***** Material for the task *****
-- ==== Sys2Proof/Machine/Mooring.lean ====
section
/-! DEFINITION. The Mooring: heartbeats, leases, claims, the grant of the helm token, take-over, planned swaps, drills
and revert (R326 to R347). -/

namespace Sys2Proof.Machine

/-- A Landing runs its ROM or firmware, and sends heartbeats (R330); one that fenced itself as the holder sends none until
the token has left it (R327). -/
def State.beats (s : State) (l : Landing) : Bool :=
  decide (1 ≤ s.landState l) && decide (s.landState l ≤ 5) && !(s.land l).fenced

/-- MOOR_STATUS shows whether a lease is fresh. -/
def State.setFresh (s : State) (l : Landing) (b : Bool) : State := s.setBit Reg.MOOR_STATUS (2 + l.idx) b

/-- A heartbeat reaches its receiver on the mailbox path or on the Hawser pair; 64 in a row clear a path fault, and the
other path's three misses are now a path fault (R330). -/
def State.beatSeen (s : State) (r : Landing) (mail : Bool) : State :=
  let x := s.land r
  let n := (if mail then x.okMail else x.okHaws) + 1
  let bitNo := if mail then 12 else 11
  let clears := (if mail then x.pathMail else x.pathHaws) && decide (64 ≤ n)
  let x1 : LandingSt :=
    if mail then { x with
      hbMail := s.clk, missMail := 0, okMail := n, pathMail := x.pathMail && !clears, peerFailed := false
      noClaim := false }
    else { x with
      hbHaws := s.clk, missHaws := 0, okHaws := n, pathHaws := x.pathHaws && !clears, peerFailed := false
      noClaim := false }
  let t := s.setLand r x1
  let u := if clears then t.setBit Reg.MOOR_STATUS bitNo false else t
  if mail then u else u.setBit Reg.HAWS_STATUS 1 true

/-- Three misses in a row on one path, while the other delivers, are a path fault (R330). -/
def State.pathCheck (s : State) (r : Landing) : State :=
  let x := s.land r
  let fault (t : State) (mail : Bool) : State :=
    let y := t.land r
    let u := t.setLand r (if mail then { y with pathMail := true, okMail := 0 } else { y with pathHaws := true, okHaws := 0 })
    (((u.setBit Reg.MOOR_STATUS (if mail then 12 else 11) true).inc Reg.MOOR_PATH_FAULT_COUNT).raise Page.MOOR 2).faultKind
      Page.MOOR (if mail then 65 else 64) r.idx 0
  if 3 ≤ x.missHaws ∧ x.missMail = 0 ∧ !x.pathHaws then fault s false
  else if 3 ≤ x.missMail ∧ x.missHaws = 0 ∧ !x.pathMail then fault s true
  else s

/-- The standby disregards heartbeats of a path under MOOR_HB_TEST. -/
def State.hbIgnored (s : State) (r : Landing) (mail : Bool) : Bool :=
  decide (s.landState r = 3) && s.bitAt Reg.MOOR_HB_TEST (if mail then 1 else 0)

/-- LANDING_HEARTBEAT: Landing `l` sends its heartbeat on both paths (R328, R330). `haws`: it arrives over the Hawser pair;
`reach`: its mailbox write reaches the Mooring, which refreshes the lease; `read`: the peer reads it. -/
def execLandingHeartbeat (l : Landing) (haws reach read : Bool) (s : State) : Out :=
  if !(s.beats l) then done s s
  else
    let r := l.other
    let s1 := if reach then (s.setLand l { s.land l with lease := some s.clk }).setFresh l true else s
    let listens := s1.beats r
    let s2 := if haws && listens && !(s1.hbIgnored r false) then s1.beatSeen r false else s1
    let s3 := if reach && read && listens && !(s2.hbIgnored r true) then s2.beatSeen r true else s2
    done s (if listens then s3.pathCheck r else s3)

/-- A Landing declares its peer failed; a holder or a standby then claims the token (R330, R331). -/
def State.peerLost (s : State) (r : Landing) : State :=
  let x := s.land r
  if x.missHaws < 3 ∨ x.missMail < 3 ∨ x.peerFailed then s
  else
    let t := s.setLand r { x with peerFailed := true }
    if (t.landState r = 3 ∨ t.landState r = 4) ∧ !x.noClaim then t.emit (.claim r) else t

/-- HB_MISS: 55 µs pass for the receiving Landing on a path without a heartbeat (R330). -/
def execHbMiss (receiver : Landing) (mail : Bool) (s : State) : Out :=
  let x := s.land receiver
  let since := if mail then x.hbMail else x.hbHaws
  if !(s.beats receiver) ∨ s.clk < since + 55000 then done s s
  else
    let x1 : LandingSt :=
      if mail then { x with hbMail := s.clk, missMail := x.missMail + 1, okMail := 0 }
      else { x with hbHaws := s.clk, missHaws := x.missHaws + 1, okHaws := 0 }
    let s1 := s.setLand receiver x1
    let s2 := if mail then s1.incFld (Reg.LND_HB_MISS receiver.idx) 31 16 else s1.incFld (Reg.LND_HB_MISS receiver.idx) 15 0
    let s3 := if !mail && decide (3 ≤ x1.missHaws) then s2.setBit Reg.HAWS_STATUS 1 false else s2
    done s ((s3.pathCheck receiver).peerLost receiver)

/-- Keep a claim of a Landing, or clear it. -/
def State.setClaim (s : State) (l : Landing) (c : Option Nat) : State :=
  match l with
  | .a => { s with moor := { s.moor with claimA := c } }
  | .b => { s with moor := { s.moor with claimB := c } }

/-- A kept claim that is not older than 300 µs (R329). -/
def State.claimLive (s : State) (l : Landing) : Bool :=
  match s.claimOf l with
  | some t => decide (s.clk ≤ t + 300000)
  | none => false

/-- The Landing that is preferred in a decision of R329: during a drill's watch and swap back the original one (R342). -/
def State.favoured (s : State) : Landing :=
  match s.moor.drill with
  | some (o, _, _) => if s.moor.watchEnd.isSome ∨ s.moor.swapWant = 2 then o else s.preferred
  | none => s.preferred

/-- LOST_WRITES and the other figures of a take-over (R336, R338). -/
def State.takeoverInfo (s : State) (cause ext : Nat) (hold : Bool) : State :=
  let fs := match s.seq.frames.find? (fun f => decide (f.nextSlot < f.lines)) with
    | some f => f.fs
    | none => s.frameSeq
  ((s.wr Reg.MOOR_TAKEOVER_INFO (cause + (if hold then 0x100 else 0) + min ext 7 * 0x200 +
    min s.moor.writes 65535 * 0x10000)).wr Reg.MOOR_TAKEOVER_SEQ fs).inc Reg.MOOR_TAKEOVER_COUNT

/-- A commit of a page that a copy holds has taken effect since (R335). -/
def State.takenSince (s : State) (p : Nat) (c : StateCopy) : Bool := seqNewer (s.rd (Reg.COMMIT_SEQ p)) c.fs

/-- The inactive descriptor banks of a Landing without a copy hold what the manual leaves open. -/
def State.freeBanks (s : State) : State :=
  (List.range 32).foldl (fun (t : State) (k : Nat) =>
    let bs := (List.range 128).map (fun i => BitVec.ofNat 8 (Config.freeNat (t.fresh + i)))
    { t with
      fresh := t.fresh + 128
      mem := { t.mem with layd := asetMany 0 (laydAddr k (1 - t.layBank k)) bs t.mem.layd } }) s

/-- What is written but not committed, and what is pending, comes only from the new holder's copy; what was written after
it is lost (R335, R338). -/
def State.restoreShadow (s : State) (l : Landing) : State :=
  match (s.land l).copy with
  | some c =>
    let s1 := (scopedPages.flatMap frameScoped).foldl (fun (t : State) (a : Nat) =>
      match c.written.find? (fun x => decide (x.1 = a)) with | some x => t.setReg a x.2 | none => t) s
    let keep := scopedPages.filter (fun p => decide (aget 0 p c.commits ≠ 0) && !(s.takenSince p c))
    let s2 := { s1 with
      pend := (c.pend.filter (fun x => keep.contains (x.1 / 0x1000)))
      seq := { s1.seq with commits := c.commits.filter (fun x => keep.contains x.1) } }
    let s3 := (s2.pendingLayers.filter (fun x => !(c.layers.any (fun y => decide (y.1 = x.1))))).foldl
      (fun (t : State) (x : Nat × Nat) => t.setLayer x.1 { t.layer x.1 with pendAt := none }) s2
    let s4 := ((List.range 64).filter (fun k => s3.sheetBit k 2 && !(c.slots.contains k))).foldl
      (fun (t : State) (k : Nat) => t.setSheetBit k 2 false) s3
    (List.range 32).foldl (fun (t : State) (k : Nat) =>
      let a := laydAddr k (1 - t.layBank k)
      { t with mem := { t.mem with layd := asetMany 0 a (agetMany 0 a 128 c.layd) t.mem.layd } }) s4
  | none =>
    let s1 := (scopedPages.flatMap frameScoped).foldl (fun (t : State) (a : Nat) => t.wr a (t.inForce a)) s
    let s2 := { s1 with pend := [], seq := { s1.seq with commits := [] } }
    let s3 := s2.pendingLayers.foldl (fun (t : State) (x : Nat × Nat) =>
      t.setLayer x.1 { t.layer x.1 with pendAt := none }) s2
    ((((List.range 64).filter (fun k => s3.sheetBit k 2)).foldl
      (fun (t : State) (k : Nat) => t.setSheetBit k 2 false) s3).freeBanks)

/-- The frame whose slots run: its slot 0 has begun and slots are left (R336). -/
def State.emitting (s : State) : Option FrameSt :=
  s.seq.frames.find? (fun f => decide (f.s0 ≤ s.clk) && decide (f.nextSlot < f.lines))

/-- By how many line periods the first line not yet started moves in Bounded Gap (R336). -/
def State.gapSlots (s : State) (f : FrameSt) : Nat :=
  let t := s.clk + max f.tL 2000
  let k := if t ≤ f.s0 then 0 else ceilDiv (t - f.s0) (max 1 f.tL)
  k - f.nextSlot

/-- Bounded Gap: the remaining slots move, and those of the frame after it with them (R336). -/
def State.boundGap (s : State) (f : FrameSt) : State :=
  let d := s.gapSlots f * f.tL
  { s with seq := { s.seq with
    extend := s.seq.extend + d
    frames := s.seq.frames.map (fun (g : FrameSt) => if g.nextSlot < g.lines then { g with s0 := g.s0 + d } else g) } }

/-- Lines of a frame that are not started are not sent, and nothing that covers them is compared (R336, R337). -/
def State.skipRest (s : State) (f : FrameSt) : State :=
  let rest := s.portsOn.flatMap (fun p => ((List.range (s.portF p 6 2)).filter (fun n =>
    decide (f.nextSlot ≤ n + 1) && (match f.row (rowKey p n) with
      | some r => !(r.sent || r.missed)
      | none => true))).map (fun n => (p, n)))
  rest.foldl (fun (t : State) (x : Nat × Nat) =>
    match t.frameOf f.fs with
    | some g => ((t.setFrame { (g.setRow (rowKey x.1 x.2) { segs := [], missed := true }) with nextSlot := f.lines }).sigMiss
        f.fs x.1 x.2).probeMiss f.fs x.1 x.2
    | none => t) s

/-- The gap rule of the mode in force for the frame whose slots run (R336): state, extension in line periods, Hold. -/
def State.gapRule (s : State) : State × Nat × Bool :=
  if s.fld Reg.MOOR_STATUS 7 6 = 1 then
    let t := s.drivenPorts.foldl (fun (u : State) (p : Nat) => u.holdSoon p (!(u.classH p)) 2) s
    (match s.emitting with
      | some f => (t.skipRest f, 0, true)
      | none => (t, 0, true))
  else match s.emitting with
    | some f => (s.boundGap f, s.gapSlots f, false)
    | none => (s, 0, false)

/-- A Landing of the token becomes active, and the one that held it standby while it runs (R335, R340); a transfer on GWY3
ends with ABORTED (R417). -/
def State.passRoles (s : State) (l : Landing) : State :=
  let t := if s.landState l.other = 4 then s.setLandState l.other 3 else s
  (t.setLandState l 4).gwyStop 3 9

/-- The handover of R336 beside the gap rule: the Logbook, and a crossing that restarts at its step 3 (R229, R236, R375,
R376). -/
def State.handover (s : State) (l : Landing) : State :=
  let s2 := { s with
    log := { s.log with mirror := [] }
    seq := { s.seq with crossApplied := s.seq.crossApplied.map (fun _ => s.clk) } }
  let s3 := (s2.setMirror false).logRegs l
  if s3.compacting && (s3.side l).target.isNone then (s3.setBit Reg.LOGB_STATUS 1 false).setBit Reg.LOGB_STATUS 3 false
  else s3

/-- A drill passes (R341). -/
def State.drillPass (s : State) : State :=
  let t := { s with moor := { s.moor with drill := none, watchEnd := none, swapWant := 0, ageFrom := s.clk } }
  (((((t.setFld Reg.MOOR_DRILL_STATUS 1 0 2).setFld Reg.MOOR_DRILL_STATUS 31 16 0).raise Page.MOOR 6).revertWatch).noteKind
    64 [])

/-- A drill ends with RESULT 3 (R342). -/
def State.drillFail (s : State) (cause : Nat) : State :=
  let t := { s with moor := { s.moor with drill := none, watchEnd := none, swapWant := 0 } }
  (((((t.setFld Reg.MOOR_DRILL_STATUS 1 0 3).setFld Reg.MOOR_DRILL_STATUS 15 8 cause).raise Page.MOOR 7).revertWatch).faultKind
    Page.MOOR 66 cause 0)

/-- TAKEOVER: the Landing granted the token runs the handover and goes on (R335 to R338, R342). -/
def State.takeover (s : State) (l : Landing) : State :=
  let inDrill := match s.moor.drill with
    | some (o, _, _) => decide (o = l) && (s.moor.watchEnd.isSome || decide (s.moor.swapWant = 2))
    | none => false
  let cause := if inDrill then 3 else if (s.land l).peerFailed then 1 else 2
  let s1 := (s.copyAbort.passRoles l).restoreShadow l
  let (s2, ext, hold) := s1.gapRule
  let s3 := (s2.handover l).takeoverInfo cause ext hold
  let s4 := { s3 with moor := { s3.moor with
    lastHolder := none, hold := false, swapAtGate := false, holdOver := [], writes := 0, afterSwap := false } }
  let s5 := ((s4.setBit Reg.MOOR_STATUS 4 (s4.synced l.other)).raise Page.MOOR 0).flushWaiting
  let s6 := s5.faultKind Page.MOOR 67 cause s5.frameSeq
  let s7 := if inDrill then s6.drillFail (if s.moor.lastFenced then 1 else 2) else s6
  s7.revertWatch

/-- The token is granted to a Landing (R329): one whose firmware runs becomes active, and takes over a datapath that
runs, or starts bring-up. -/
def State.grant (s : State) (l : Landing) : State :=
  let s1 := ({ s with moor := { s.moor with
    claimA := none, claimB := none, window := none, heldClaim := none, powerFree := false } }).setHolder (some l)
  if s1.landState l ≠ 3 ∧ s1.landState l ≠ 4 then s1
  else if s1.fld Reg.BOOT_STATUS 1 0 = 3 then s1.takeover l
  else
    let s2 := s1.passRoles l
    ({ s2 with moor := { s2.moor with lastHolder := none, hold := false, holdOver := [] } }).bringUpStart l

/-- Simultaneous claims against a fresh lease: both are cleared, and no Landing switches (R329, R331). -/
def State.dualFault (s : State) (h : Landing) : State :=
  let t := (s.setClaim .a none).setClaim .b none
  let u := { t with moor := { t.moor with window := none } }.setLand h.other { t.land h.other with noClaim := true }
  (u.setBit Reg.MOOR_STATUS 13 true).raise Page.MOOR 3

/-- A claim starts the claim window of a token that is not held under a fresh lease (R329). -/
def State.openWindow (s : State) (l : Landing) : State :=
  match s.moor.window with
  | some _ => s
  | none => { s with moor := { s.moor with window := some (l, s.clk + 2000) } }

/-- A claim of the Landing that is not preferred, seen less than 20 ms after PWRGOOD (R329). -/
def State.claimEarly (s : State) (l : Landing) : Bool :=
  (match s.moor.pwrgoodAt with
    | some t => decide (s.clk < t + 20000000)
    | none => false) && !decide (l = s.favoured)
*****
Reproduce every line of the records containing the string "faultKind".

    (((u.setBit Reg.MOOR_STATUS (if mail then 12 else 11) true).inc Reg.MOOR_PATH_FAULT_COUNT).raise Page.MOOR 2).faultKind
  (((((t.setFld Reg.MOOR_DRILL_STATUS 1 0 3).setFld Reg.MOOR_DRILL_STATUS 15 8 cause).raise Page.MOOR 7).revertWatch).faultKind
  let s6 := s5.faultKind Page.MOOR 67 cause s5.frameSeq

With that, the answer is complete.